Please take the records that follow and repeat exactly the lines starting with the line with "and_false, false_or, and_true]" and going on through the line with "def crc32cBit (c".
Segment Start: Dataset excerpts
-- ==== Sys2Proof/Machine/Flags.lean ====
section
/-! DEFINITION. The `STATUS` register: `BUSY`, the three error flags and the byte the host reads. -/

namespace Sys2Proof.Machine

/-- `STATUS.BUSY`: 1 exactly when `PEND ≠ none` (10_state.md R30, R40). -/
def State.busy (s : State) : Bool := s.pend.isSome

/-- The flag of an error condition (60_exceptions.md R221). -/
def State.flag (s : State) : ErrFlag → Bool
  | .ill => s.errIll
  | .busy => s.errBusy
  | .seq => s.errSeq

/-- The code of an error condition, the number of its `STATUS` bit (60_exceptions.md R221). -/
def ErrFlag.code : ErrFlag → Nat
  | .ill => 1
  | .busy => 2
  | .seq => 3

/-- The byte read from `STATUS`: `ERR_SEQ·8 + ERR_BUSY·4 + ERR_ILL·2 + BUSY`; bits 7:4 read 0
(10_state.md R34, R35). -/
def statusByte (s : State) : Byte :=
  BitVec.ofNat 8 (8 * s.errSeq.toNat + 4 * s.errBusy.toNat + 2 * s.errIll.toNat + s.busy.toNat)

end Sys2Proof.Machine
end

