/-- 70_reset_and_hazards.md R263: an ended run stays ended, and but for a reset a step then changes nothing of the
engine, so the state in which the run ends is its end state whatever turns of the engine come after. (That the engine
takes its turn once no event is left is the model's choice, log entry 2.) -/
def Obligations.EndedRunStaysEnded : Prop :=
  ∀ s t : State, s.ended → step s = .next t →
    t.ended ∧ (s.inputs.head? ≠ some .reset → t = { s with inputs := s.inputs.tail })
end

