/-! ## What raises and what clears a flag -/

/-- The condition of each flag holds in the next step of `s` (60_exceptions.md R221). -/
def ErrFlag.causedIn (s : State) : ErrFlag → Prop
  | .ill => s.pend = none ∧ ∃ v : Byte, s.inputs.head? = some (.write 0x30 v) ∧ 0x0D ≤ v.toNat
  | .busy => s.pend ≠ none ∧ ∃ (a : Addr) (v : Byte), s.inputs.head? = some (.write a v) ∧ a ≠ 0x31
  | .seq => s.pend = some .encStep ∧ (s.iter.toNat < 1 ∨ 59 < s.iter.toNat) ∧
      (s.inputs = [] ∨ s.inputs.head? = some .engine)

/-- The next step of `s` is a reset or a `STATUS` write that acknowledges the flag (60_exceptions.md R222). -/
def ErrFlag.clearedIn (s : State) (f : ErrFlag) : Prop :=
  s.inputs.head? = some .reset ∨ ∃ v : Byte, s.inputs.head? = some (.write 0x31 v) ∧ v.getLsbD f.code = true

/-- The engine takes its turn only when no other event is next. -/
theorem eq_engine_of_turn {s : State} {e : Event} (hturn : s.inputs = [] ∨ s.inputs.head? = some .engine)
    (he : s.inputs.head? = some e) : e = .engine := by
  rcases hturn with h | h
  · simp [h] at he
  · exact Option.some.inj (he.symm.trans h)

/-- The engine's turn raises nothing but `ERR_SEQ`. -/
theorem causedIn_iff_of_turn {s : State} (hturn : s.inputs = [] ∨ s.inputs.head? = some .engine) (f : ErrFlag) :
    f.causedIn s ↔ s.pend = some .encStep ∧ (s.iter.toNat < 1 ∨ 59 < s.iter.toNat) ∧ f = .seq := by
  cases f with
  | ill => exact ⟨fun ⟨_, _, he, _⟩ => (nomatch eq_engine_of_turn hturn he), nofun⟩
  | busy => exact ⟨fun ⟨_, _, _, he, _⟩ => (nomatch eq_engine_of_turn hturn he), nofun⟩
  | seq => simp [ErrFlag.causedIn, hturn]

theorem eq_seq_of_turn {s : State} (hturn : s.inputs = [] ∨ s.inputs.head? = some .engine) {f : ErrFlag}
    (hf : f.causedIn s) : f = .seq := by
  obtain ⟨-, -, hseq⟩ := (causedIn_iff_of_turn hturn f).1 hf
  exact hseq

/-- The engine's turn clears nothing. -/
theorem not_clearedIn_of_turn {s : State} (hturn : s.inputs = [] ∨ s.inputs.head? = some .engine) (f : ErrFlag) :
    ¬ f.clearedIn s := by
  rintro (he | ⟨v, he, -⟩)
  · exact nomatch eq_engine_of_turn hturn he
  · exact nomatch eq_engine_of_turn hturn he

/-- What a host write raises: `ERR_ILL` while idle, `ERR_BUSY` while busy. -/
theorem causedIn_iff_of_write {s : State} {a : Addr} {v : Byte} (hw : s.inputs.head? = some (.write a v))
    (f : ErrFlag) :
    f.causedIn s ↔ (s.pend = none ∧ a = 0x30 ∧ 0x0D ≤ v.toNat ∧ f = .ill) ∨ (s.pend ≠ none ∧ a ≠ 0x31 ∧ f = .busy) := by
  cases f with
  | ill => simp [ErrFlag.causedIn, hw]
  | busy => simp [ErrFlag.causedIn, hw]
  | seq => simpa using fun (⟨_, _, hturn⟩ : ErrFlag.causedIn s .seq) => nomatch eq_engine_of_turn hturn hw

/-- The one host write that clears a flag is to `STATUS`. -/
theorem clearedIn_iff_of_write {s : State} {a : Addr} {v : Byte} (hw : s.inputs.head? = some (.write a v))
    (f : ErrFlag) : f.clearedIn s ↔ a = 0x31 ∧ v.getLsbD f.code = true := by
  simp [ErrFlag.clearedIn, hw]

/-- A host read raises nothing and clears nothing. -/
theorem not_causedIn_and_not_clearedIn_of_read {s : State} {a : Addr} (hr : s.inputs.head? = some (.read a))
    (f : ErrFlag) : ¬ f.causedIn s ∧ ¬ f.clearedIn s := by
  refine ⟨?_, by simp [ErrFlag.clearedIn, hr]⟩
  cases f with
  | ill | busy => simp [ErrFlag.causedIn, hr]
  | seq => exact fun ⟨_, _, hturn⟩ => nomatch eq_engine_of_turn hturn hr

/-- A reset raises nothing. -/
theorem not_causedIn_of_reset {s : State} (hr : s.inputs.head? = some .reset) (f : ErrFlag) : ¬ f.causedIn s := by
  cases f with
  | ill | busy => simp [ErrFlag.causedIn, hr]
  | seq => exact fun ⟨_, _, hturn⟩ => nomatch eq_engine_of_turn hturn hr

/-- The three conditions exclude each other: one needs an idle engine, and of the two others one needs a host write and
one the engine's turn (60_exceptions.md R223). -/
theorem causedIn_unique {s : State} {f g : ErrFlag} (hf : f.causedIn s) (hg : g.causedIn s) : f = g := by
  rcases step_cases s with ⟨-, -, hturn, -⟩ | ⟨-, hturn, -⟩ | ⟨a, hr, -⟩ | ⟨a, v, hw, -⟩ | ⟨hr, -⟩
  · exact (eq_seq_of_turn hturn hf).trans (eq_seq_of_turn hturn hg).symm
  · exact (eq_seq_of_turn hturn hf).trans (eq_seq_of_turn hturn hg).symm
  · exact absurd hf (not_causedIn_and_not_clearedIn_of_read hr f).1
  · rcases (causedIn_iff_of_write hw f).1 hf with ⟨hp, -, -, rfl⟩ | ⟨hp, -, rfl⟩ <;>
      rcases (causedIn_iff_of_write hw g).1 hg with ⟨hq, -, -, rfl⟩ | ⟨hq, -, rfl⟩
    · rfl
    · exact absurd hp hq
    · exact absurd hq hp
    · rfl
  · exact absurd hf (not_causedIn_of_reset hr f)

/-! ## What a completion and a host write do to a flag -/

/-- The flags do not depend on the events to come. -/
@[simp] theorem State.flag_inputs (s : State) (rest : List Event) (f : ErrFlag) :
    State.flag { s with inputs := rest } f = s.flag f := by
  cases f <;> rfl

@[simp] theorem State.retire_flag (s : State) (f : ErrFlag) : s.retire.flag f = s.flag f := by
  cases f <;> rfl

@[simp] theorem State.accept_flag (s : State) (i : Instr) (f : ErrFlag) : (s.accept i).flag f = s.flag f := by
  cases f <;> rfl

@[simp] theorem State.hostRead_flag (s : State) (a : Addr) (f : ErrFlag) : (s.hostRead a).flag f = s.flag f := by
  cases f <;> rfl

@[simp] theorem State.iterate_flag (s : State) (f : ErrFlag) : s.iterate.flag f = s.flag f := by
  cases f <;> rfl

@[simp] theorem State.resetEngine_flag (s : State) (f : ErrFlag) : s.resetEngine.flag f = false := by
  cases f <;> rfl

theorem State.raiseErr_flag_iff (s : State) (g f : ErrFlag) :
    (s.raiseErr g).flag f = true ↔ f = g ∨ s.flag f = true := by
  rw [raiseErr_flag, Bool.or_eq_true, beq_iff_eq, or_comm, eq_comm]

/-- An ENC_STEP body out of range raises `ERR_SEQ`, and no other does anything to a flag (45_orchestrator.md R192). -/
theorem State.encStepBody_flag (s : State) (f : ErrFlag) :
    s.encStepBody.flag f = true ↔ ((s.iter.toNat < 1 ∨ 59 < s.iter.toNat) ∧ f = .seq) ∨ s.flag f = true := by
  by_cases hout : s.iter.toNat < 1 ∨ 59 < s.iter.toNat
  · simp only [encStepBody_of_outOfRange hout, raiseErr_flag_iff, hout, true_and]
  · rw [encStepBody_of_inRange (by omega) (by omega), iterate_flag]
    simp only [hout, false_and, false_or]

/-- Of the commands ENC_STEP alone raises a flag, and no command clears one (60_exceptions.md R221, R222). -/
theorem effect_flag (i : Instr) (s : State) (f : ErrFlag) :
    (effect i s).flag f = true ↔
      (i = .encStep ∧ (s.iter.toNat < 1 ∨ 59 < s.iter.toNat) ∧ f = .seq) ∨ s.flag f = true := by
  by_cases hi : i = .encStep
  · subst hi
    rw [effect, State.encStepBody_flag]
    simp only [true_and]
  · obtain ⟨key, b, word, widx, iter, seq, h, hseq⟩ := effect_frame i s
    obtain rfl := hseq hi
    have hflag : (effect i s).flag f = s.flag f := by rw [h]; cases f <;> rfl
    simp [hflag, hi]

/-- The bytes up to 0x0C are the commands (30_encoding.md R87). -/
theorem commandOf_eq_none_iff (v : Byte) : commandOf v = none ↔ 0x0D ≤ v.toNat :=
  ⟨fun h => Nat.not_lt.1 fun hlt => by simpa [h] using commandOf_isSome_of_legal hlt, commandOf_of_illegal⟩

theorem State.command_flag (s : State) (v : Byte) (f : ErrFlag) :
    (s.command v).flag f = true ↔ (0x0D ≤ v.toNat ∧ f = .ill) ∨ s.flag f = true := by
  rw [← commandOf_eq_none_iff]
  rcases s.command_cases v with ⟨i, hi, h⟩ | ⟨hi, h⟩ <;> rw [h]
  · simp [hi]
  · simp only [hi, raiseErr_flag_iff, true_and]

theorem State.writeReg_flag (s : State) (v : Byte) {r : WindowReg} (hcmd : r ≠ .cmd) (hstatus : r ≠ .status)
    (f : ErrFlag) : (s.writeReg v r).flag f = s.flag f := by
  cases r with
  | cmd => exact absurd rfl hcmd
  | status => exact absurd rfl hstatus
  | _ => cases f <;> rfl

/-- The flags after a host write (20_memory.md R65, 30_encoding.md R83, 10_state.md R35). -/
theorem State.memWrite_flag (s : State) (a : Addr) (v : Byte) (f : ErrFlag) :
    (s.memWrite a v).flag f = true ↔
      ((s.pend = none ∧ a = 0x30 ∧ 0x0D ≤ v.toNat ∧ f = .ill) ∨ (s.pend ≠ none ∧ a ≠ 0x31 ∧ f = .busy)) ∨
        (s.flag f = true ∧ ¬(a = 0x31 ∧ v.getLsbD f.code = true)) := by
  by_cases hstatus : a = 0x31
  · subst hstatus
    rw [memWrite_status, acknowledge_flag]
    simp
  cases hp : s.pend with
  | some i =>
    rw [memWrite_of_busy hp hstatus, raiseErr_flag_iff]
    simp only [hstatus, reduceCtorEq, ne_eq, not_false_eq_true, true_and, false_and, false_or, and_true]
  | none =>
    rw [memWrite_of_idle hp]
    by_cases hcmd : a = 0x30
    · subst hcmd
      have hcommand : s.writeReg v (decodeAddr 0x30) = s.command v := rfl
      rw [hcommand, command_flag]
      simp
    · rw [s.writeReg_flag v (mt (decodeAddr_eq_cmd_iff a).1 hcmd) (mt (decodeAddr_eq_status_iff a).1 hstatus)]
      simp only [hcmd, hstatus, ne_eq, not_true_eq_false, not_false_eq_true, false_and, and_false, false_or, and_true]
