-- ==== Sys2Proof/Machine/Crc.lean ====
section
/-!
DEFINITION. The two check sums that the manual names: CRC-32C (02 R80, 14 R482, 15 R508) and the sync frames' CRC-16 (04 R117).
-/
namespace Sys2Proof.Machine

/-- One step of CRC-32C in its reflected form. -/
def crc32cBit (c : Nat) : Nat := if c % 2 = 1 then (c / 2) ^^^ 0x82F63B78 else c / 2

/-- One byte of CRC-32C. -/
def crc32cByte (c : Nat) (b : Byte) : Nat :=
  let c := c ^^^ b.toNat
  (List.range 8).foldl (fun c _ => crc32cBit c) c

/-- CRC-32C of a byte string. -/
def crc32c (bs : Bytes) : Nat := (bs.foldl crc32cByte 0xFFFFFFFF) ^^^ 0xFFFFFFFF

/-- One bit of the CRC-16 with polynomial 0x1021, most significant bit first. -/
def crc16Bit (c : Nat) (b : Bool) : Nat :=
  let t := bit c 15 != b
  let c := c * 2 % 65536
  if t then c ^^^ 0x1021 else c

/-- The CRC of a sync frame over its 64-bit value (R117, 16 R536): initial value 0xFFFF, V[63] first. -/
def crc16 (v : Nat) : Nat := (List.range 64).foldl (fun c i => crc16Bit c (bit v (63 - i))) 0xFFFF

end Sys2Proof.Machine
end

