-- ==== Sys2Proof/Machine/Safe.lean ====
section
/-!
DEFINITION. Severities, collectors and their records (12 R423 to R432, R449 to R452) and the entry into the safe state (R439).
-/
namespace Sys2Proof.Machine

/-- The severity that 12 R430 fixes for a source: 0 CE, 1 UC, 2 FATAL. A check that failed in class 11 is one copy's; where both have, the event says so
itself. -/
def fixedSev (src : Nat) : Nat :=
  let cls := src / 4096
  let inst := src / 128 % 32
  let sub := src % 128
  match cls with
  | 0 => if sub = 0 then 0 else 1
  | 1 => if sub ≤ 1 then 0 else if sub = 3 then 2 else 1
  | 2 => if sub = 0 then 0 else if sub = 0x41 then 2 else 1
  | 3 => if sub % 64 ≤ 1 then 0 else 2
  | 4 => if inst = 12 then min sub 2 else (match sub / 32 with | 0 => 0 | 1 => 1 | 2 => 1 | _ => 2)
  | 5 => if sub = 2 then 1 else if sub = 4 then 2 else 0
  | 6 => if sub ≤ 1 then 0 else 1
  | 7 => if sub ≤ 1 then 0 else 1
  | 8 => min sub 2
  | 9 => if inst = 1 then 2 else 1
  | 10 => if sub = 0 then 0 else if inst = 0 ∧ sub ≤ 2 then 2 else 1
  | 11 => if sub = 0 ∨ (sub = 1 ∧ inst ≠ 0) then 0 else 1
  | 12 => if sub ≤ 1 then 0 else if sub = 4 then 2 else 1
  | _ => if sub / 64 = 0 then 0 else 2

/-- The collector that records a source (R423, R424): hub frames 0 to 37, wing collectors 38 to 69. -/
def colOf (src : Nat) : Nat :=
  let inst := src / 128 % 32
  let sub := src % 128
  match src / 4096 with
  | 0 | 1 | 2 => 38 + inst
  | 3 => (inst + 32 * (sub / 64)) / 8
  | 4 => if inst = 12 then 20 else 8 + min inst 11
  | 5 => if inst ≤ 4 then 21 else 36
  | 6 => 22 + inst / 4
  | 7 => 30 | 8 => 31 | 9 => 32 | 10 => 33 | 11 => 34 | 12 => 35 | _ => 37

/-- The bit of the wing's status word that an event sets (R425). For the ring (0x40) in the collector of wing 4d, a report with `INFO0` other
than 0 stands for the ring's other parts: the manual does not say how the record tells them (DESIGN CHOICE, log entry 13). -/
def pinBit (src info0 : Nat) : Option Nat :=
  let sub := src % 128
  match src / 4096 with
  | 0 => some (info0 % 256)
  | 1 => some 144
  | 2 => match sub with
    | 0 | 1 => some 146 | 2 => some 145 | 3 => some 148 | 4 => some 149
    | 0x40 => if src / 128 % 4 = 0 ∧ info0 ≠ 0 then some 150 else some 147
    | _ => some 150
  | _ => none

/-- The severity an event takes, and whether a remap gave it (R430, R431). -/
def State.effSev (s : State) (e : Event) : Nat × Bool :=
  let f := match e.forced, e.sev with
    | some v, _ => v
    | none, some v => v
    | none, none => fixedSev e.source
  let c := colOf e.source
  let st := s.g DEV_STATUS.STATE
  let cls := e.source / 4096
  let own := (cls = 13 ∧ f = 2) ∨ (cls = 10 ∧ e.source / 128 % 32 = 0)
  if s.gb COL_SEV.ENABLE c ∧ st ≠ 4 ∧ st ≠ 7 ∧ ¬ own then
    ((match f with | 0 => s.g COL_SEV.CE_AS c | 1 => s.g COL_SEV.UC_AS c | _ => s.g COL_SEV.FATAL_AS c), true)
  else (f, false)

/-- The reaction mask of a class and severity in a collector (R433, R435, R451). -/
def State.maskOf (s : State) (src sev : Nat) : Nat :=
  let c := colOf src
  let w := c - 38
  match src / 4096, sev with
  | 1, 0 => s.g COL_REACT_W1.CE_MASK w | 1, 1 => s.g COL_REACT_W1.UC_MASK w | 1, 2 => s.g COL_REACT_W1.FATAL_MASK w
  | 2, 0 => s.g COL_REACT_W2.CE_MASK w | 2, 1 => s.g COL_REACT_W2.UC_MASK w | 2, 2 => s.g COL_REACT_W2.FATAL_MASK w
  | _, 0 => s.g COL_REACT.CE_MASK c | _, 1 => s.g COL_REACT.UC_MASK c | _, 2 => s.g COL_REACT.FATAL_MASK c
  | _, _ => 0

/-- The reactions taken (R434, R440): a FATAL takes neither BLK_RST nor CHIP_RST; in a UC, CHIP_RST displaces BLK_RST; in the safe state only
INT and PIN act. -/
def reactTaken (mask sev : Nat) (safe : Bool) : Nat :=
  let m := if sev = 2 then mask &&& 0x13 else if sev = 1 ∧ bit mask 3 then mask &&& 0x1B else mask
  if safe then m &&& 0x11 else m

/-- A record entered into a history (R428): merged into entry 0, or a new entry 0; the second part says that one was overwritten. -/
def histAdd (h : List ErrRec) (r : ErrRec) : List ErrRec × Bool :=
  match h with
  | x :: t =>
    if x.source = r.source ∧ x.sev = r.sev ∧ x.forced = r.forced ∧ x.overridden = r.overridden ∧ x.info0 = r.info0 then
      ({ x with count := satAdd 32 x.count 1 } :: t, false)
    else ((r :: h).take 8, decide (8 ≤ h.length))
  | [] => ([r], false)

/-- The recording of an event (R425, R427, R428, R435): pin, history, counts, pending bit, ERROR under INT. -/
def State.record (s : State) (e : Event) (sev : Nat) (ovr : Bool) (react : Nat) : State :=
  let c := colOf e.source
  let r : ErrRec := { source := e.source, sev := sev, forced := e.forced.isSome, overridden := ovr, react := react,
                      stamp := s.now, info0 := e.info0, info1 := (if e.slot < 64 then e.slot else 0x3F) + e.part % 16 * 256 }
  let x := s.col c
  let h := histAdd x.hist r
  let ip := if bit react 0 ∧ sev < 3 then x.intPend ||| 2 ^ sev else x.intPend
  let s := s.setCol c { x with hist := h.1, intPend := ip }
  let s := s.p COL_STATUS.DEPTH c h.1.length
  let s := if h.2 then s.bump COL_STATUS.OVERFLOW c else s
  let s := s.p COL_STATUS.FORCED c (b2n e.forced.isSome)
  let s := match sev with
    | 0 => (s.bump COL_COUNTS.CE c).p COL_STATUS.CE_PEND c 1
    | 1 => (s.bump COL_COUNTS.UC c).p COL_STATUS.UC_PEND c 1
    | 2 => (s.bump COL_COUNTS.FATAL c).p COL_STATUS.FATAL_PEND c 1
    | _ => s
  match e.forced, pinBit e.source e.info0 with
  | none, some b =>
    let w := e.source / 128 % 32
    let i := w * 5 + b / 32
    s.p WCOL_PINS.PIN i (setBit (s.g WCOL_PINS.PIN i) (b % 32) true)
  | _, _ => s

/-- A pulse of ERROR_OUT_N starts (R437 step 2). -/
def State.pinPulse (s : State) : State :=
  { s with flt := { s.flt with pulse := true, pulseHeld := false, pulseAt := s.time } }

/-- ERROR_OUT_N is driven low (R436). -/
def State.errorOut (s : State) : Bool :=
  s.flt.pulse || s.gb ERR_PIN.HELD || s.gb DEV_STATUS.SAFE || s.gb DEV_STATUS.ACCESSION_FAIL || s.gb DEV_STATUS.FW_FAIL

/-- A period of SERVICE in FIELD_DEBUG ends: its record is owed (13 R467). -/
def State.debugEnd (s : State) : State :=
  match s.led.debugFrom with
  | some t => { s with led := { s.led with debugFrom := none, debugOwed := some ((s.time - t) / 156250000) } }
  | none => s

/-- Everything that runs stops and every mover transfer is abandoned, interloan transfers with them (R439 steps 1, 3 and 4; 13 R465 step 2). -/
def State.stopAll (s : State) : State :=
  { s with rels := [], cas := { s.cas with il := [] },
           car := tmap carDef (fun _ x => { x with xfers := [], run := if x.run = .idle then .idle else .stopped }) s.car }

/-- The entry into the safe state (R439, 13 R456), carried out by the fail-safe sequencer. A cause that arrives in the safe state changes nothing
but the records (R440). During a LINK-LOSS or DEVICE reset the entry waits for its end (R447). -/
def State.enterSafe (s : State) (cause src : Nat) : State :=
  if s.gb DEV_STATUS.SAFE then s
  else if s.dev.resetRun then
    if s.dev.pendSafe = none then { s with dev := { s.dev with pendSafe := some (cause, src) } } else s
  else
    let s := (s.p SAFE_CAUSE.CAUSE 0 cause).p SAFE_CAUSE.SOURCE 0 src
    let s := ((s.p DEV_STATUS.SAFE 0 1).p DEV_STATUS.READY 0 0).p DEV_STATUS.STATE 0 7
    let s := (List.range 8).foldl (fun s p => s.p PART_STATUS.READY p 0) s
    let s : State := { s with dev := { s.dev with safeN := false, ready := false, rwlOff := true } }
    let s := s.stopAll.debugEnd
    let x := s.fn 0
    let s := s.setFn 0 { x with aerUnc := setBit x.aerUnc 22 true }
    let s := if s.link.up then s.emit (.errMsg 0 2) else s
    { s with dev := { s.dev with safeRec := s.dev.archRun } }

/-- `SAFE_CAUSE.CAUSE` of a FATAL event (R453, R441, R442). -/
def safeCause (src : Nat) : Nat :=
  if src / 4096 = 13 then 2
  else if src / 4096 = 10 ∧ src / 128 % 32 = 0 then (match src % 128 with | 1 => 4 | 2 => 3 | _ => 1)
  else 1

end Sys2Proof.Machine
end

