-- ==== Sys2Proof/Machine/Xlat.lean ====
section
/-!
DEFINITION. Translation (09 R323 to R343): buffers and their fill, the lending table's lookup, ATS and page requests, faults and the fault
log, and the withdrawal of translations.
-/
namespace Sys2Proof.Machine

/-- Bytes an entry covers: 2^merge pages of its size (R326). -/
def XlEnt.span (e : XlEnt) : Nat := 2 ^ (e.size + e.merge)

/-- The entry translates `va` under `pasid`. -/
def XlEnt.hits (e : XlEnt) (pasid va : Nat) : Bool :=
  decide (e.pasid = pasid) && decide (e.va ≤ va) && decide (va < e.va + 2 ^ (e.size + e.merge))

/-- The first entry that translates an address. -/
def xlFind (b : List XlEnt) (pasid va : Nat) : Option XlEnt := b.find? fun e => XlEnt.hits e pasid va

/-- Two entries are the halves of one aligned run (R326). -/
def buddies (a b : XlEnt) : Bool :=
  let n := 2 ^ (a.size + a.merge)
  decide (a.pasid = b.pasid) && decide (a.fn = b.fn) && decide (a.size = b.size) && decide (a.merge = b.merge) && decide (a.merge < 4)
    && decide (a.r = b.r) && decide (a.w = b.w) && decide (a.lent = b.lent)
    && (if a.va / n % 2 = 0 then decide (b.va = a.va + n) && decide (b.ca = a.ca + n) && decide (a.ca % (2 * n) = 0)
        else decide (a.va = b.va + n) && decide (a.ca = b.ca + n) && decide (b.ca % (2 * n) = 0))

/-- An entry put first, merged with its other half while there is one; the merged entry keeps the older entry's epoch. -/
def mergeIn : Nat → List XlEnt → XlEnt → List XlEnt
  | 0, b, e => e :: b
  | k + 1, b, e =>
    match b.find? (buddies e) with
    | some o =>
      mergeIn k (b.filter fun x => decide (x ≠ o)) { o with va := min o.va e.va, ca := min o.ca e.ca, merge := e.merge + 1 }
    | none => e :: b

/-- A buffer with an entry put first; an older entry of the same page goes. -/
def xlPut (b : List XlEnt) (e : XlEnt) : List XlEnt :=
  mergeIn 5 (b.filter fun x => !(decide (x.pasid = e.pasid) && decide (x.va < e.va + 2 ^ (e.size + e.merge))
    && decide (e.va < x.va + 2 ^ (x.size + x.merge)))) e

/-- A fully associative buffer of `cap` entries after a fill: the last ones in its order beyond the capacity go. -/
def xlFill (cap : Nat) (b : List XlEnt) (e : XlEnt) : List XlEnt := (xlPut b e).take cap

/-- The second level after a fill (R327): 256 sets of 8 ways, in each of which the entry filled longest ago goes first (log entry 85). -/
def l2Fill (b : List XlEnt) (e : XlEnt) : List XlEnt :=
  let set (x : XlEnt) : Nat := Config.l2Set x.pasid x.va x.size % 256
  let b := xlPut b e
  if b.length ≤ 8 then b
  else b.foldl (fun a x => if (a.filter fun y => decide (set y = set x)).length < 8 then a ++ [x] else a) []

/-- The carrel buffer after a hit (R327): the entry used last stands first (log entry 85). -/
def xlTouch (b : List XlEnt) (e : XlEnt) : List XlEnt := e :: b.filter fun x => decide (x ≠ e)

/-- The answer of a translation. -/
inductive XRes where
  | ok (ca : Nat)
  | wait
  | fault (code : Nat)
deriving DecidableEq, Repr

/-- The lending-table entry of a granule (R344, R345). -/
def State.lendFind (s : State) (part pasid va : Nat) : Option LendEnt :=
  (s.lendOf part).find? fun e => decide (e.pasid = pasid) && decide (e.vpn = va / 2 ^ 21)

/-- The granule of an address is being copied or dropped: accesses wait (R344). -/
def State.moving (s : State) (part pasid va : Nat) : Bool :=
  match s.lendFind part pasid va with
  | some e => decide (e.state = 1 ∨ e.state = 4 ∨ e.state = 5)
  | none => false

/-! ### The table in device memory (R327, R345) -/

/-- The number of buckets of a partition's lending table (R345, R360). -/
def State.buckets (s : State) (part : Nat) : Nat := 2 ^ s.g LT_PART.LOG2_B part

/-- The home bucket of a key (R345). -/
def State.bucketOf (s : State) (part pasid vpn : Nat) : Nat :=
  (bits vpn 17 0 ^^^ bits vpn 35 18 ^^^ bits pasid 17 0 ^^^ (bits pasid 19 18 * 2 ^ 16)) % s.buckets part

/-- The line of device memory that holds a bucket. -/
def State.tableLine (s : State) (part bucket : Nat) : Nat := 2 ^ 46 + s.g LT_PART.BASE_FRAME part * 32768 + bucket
Segment End: Dataset excerpts
Reply to the task:
      simp only [hcmd, hstatus, ne_eq, not_true_eq_false, not_false_eq_true, false_and, and_false, false_or, and_true]
-- ==== Sys2Proof/Machine/Crc.lean ====
section
/-!
DEFINITION. The two check sums that the manual names: CRC-32C (02 R80, 14 R482, 15 R508) and the sync frames' CRC-16 (04 R117).
-/
namespace Sys2Proof.Machine

/-- One step of CRC-32C in its reflected form. -/
def crc32cBit (c : Nat) : Nat := if c % 2 = 1 then (c / 2) ^^^ 0x82F63B78 else c / 2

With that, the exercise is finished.